Top 6 System Design Questions (With Key Concepts)
Design a URL Shortener (like bit.ly)
Tests your understanding of hashing, database design, and read-heavy systems.
Key Concepts:
- • Base62 encoding for short URLs
- • Key-value store (DynamoDB/Redis)
- • Read-heavy: 100:1 read-to-write ratio
- • Cache layer for popular URLs
Scale to discuss:
- • ~500M new URLs per month
- • ~50B redirects per month
- • URL expiration and analytics
- • Custom alias handling
Design a Chat Application (like WhatsApp)
Tests real-time communication, message delivery guarantees, and state management.
Key Concepts:
- • WebSocket connections for real-time
- • Message queue (Kafka) for reliability
- • Delivery receipts (sent/delivered/read)
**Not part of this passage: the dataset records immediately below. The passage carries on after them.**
theorem Laws.RoundTrip.vst (d : VIdx) (a : SReg) (m : MIdx) : Laws.RoundTrip.Statement (.vst d a m) := by
  have h0 := d.isLt
  have h1 := a.isLt
  have h2 := m.isLt
  refine Laws.roundTrip_of_fields _ rfl (by refine ⟨?_, ?_, ?_, ?_, ?_⟩ <;> simp only [] <;> omega) ?_
  have e0 : (m.val * 256 + 0) / 256 = m.val := by omega
  have e1 : (m.val * 256 + 0) % 256 = 0 := by omega
  simp only [decodeFields, dec1A, e0, e1] <;> simp [r3_val, r5_val, need, bit]

theorem Laws.RoundTrip.vsts (d : VIdx) (a : SReg) (st : SReg) (m : MIdx) : Laws.RoundTrip.Statement (.vsts d a st m) := by
  have h0 := d.isLt
  have h1 := a.isLt
  have h2 := st.isLt
  have h3 := m.isLt
  refine Laws.roundTrip_of_fields _ rfl (by refine ⟨?_, ?_, ?_, ?_, ?_⟩ <;> simp only [] <;> omega) ?_
  have e0 : (m.val * 256 + 32) / 256 = m.val := by omega
  have e1 : (m.val * 256 + 32) % 256 = 32 := by omega
  simp only [decodeFields, dec1A, e0, e1] <;> simp [r3_val, r5_val, need, bit]

theorem Laws.RoundTrip.vstx (d : VIdx) (a : SReg) (ix : VIdx) (m : MIdx) : Laws.RoundTrip.Statement (.vstx d a ix m) := by
  have h0 := d.isLt
  have h1 := a.isLt
  have h2 := ix.isLt
  have h3 := m.isLt
  refine Laws.roundTrip_of_fields _ rfl (by refine ⟨?_, ?_, ?_, ?_, ?_⟩ <;> simp only [] <;> omega) ?_
  have e0 : (m.val * 256 + 64) / 256 = m.val := by omega
  have e1 : (m.val * 256 + 64) % 256 = 64 := by omega
  simp only [decodeFields, dec1A, e0, e1] <;> simp [r3_val, r5_val, need, bit]

theorem Laws.RoundTrip.vstsc (d : VIdx) (a : SReg) (ix : VIdx) (m : MIdx) : Laws.RoundTrip.Statement (.vstsc d a ix m) := by
  have h0 := d.isLt
  have h1 := a.isLt
  have h2 := ix.isLt
  have h3 := m.isLt
  refine Laws.roundTrip_of_fields _ rfl (by refine ⟨?_, ?_, ?_, ?_, ?_⟩ <;> simp only [] <;> omega) ?_
  have e0 : (m.val * 256 + 128) / 256 = m.val := by omega
  have e1 : (m.val * 256 + 128) % 256 = 128 := by omega
  simp only [decodeFields, dec1A, e0, e1] <;> simp [r3_val, r5_val, need, bit]

theorem Laws.RoundTrip.vsc (d : VIdx) (a : SReg) (ix : VIdx) (m : MIdx) : Laws.RoundTrip.Statement (.vsc d a ix m) := by
  have h0 := d.isLt
  have h1 := a.isLt
  have h2 := ix.isLt
  have h3 := m.isLt
  refine Laws.roundTrip_of_fields _ rfl (by refine ⟨?_, ?_, ?_, ?_, ?_⟩ <;> simp only [] <;> omega) ?_
  have e0 : (m.val * 256 + 192) / 256 = m.val := by omega
  have e1 : (m.val * 256 + 192) % 256 = 192 := by omega
  simp only [decodeFields, dec1A, e0, e1] <;> simp [r3_val, r5_val, need, bit]

theorem Laws.RoundTrip.vput (d : VIdx) (a : SReg) (ix : VIdx) (m : MIdx) : Laws.RoundTrip.Statement (.vput d a ix m) := by
  have h0 := d.isLt
  have h1 := a.isLt
  have h2 := ix.isLt
  have h3 := m.isLt
  refine Laws.roundTrip_of_fields _ rfl (by refine ⟨?_, ?_, ?_, ?_, ?_⟩ <;> simp only [] <;> omega) ?_
  have e0 : (m.val * 256 + 224) / 256 = m.val := by omega
  have e1 : (m.val * 256 + 224) % 256 = 224 := by omega
  simp only [decodeFields, dec1A, e0, e1] <;> simp [r3_val, r5_val, need, bit]

theorem Laws.RoundTrip.vatom (op : AtomOp) (d : VIdx) (a : SReg) (ix : VIdx) (m : MIdx) : Laws.RoundTrip.Statement (.vatom op d a ix m) := by
  have h0 := op.code_lt
  have h1 := d.isLt
  have h2 := a.isLt
  have h3 := ix.isLt
  have h4 := m.isLt
  refine Laws.roundTrip_of_fields _ rfl (by refine ⟨?_, ?_, ?_, ?_, ?_⟩ <;> simp only [] <;> omega) ?_
  have e0 : (m.val * 256 + 64 + op.code) / 256 = m.val := by omega
  have e1 : (m.val * 256 + 64 + op.code) / 32 % 8 = 2 := by omega
  have e2 : (m.val * 256 + 64 + op.code) % 32 = op.code := by omega
  simp only [decodeFields, dec1B, e0, e1, e2] <;> simp [AtomOp.ofCode_code, r3_val, r5_val, need, bit]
- • Group chat fan-out strategies
Challenges:
- • Handling offline users
- • Message ordering guarantees
- • End-to-end encryption
- • Media storage and CDN
Design a Social Media Feed (like Twitter/X)
Tests fan-out strategies, ranking algorithms, and handling celebrity accounts.
Key Concepts:
- • Fan-out on write vs. fan-out on read
- • Timeline precomputation
- • Feed ranking / ML scoring
- • Pub/Sub for real-time updates
Challenges:
- • Celebrity problem (millions of followers)
- • Hot partition handling
- • Spam and content moderation
- • Trending topics computation
Design a Video Streaming Service (like Netflix)
Tests CDN architecture, content encoding, and recommendation systems.
Key Concepts:
- • Adaptive bitrate streaming (HLS/DASH)
- • CDN with edge caching
- • Video transcoding pipeline
- • Recommendation engine
Scale:
- • ~200M+ daily active viewers
- • Multiple video resolutions (360p–4K)
- • Cold start recommendation problem
- • Content licensing by region
Design a Ride-Sharing Service (like Uber)
Tests location-based services, real-time matching, and surge pricing algorithms.
Key Concepts:
- • Geospatial indexing (QuadTree/GeoHash)
- • Real-time driver location tracking
- • Matching algorithm (nearest driver)
- • ETA calculation with traffic data
Challenges:
- • Surge pricing during high demand
- • Payment processing at scale
- • Handling network partitions
- • Trip state machine
Design a Distributed Cache (like Redis)
Tests distributed systems fundamentals, consistency models, and eviction policies.
Key Concepts:
- • Consistent hashing for distribution
- • Eviction policies (LRU, LFU, TTL)
- • Replication for high availability
- • Cache-aside vs. write-through
Deep Dive:
- • Cache stampede prevention
- • Hot key handling
- • Data serialization formats
- • Cluster management and resharding
Essential Concepts to Master
Regardless of the question, these core concepts come up in almost every system design interview. Make sure you can explain each one clearly and know when to apply them.
CAP Theorem
A distributed system can guarantee at most 2 of 3: Consistency, Availability, Partition tolerance. Know when to choose CP vs. AP.
Load Balancing
Round-robin, least connections, IP hash, and consistent hashing. Know when each strategy is appropriate.
Database Sharding
Horizontal partitioning strategies: range-based, hash-based, geographic. Understand resharding challenges.
Caching Strategies
Cache-aside (Lazy loading), Write-through, Write-behind. Cache invalidation remains one of the hardest problems.
Message Queues
Decouple components with Kafka, RabbitMQ, or SQS. Essential for async processing, event-driven architectures.
Rate Limiting
Token bucket, sliding window, fixed window algorithms. Protect APIs from abuse and ensure fair usage.
Tips for Acing System Design Interviews
-
Think out loud. The interviewer wants to see your reasoning process, not just the final answer. Narrate your trade-offs as you make them.
-
Start simple, then scale. Begin with a design that works for 100 users, then progressively add components to handle millions. This shows maturity.
-
Discuss trade-offs explicitly. "I chose SQL here because we need strong consistency for financial data, but if we needed more write throughput, I'd consider Cassandra." Showing you understand alternatives is as important as the choice itself.
-
Use real numbers. "We'll need about 500 QPS for reads" sounds much more credible than "it'll handle a lot of traffic." Back-of-envelope math builds interviewer confidence.
-
Address failure modes. What happens when the database goes down? When a server crashes? Senior engineers think about resilience from the start.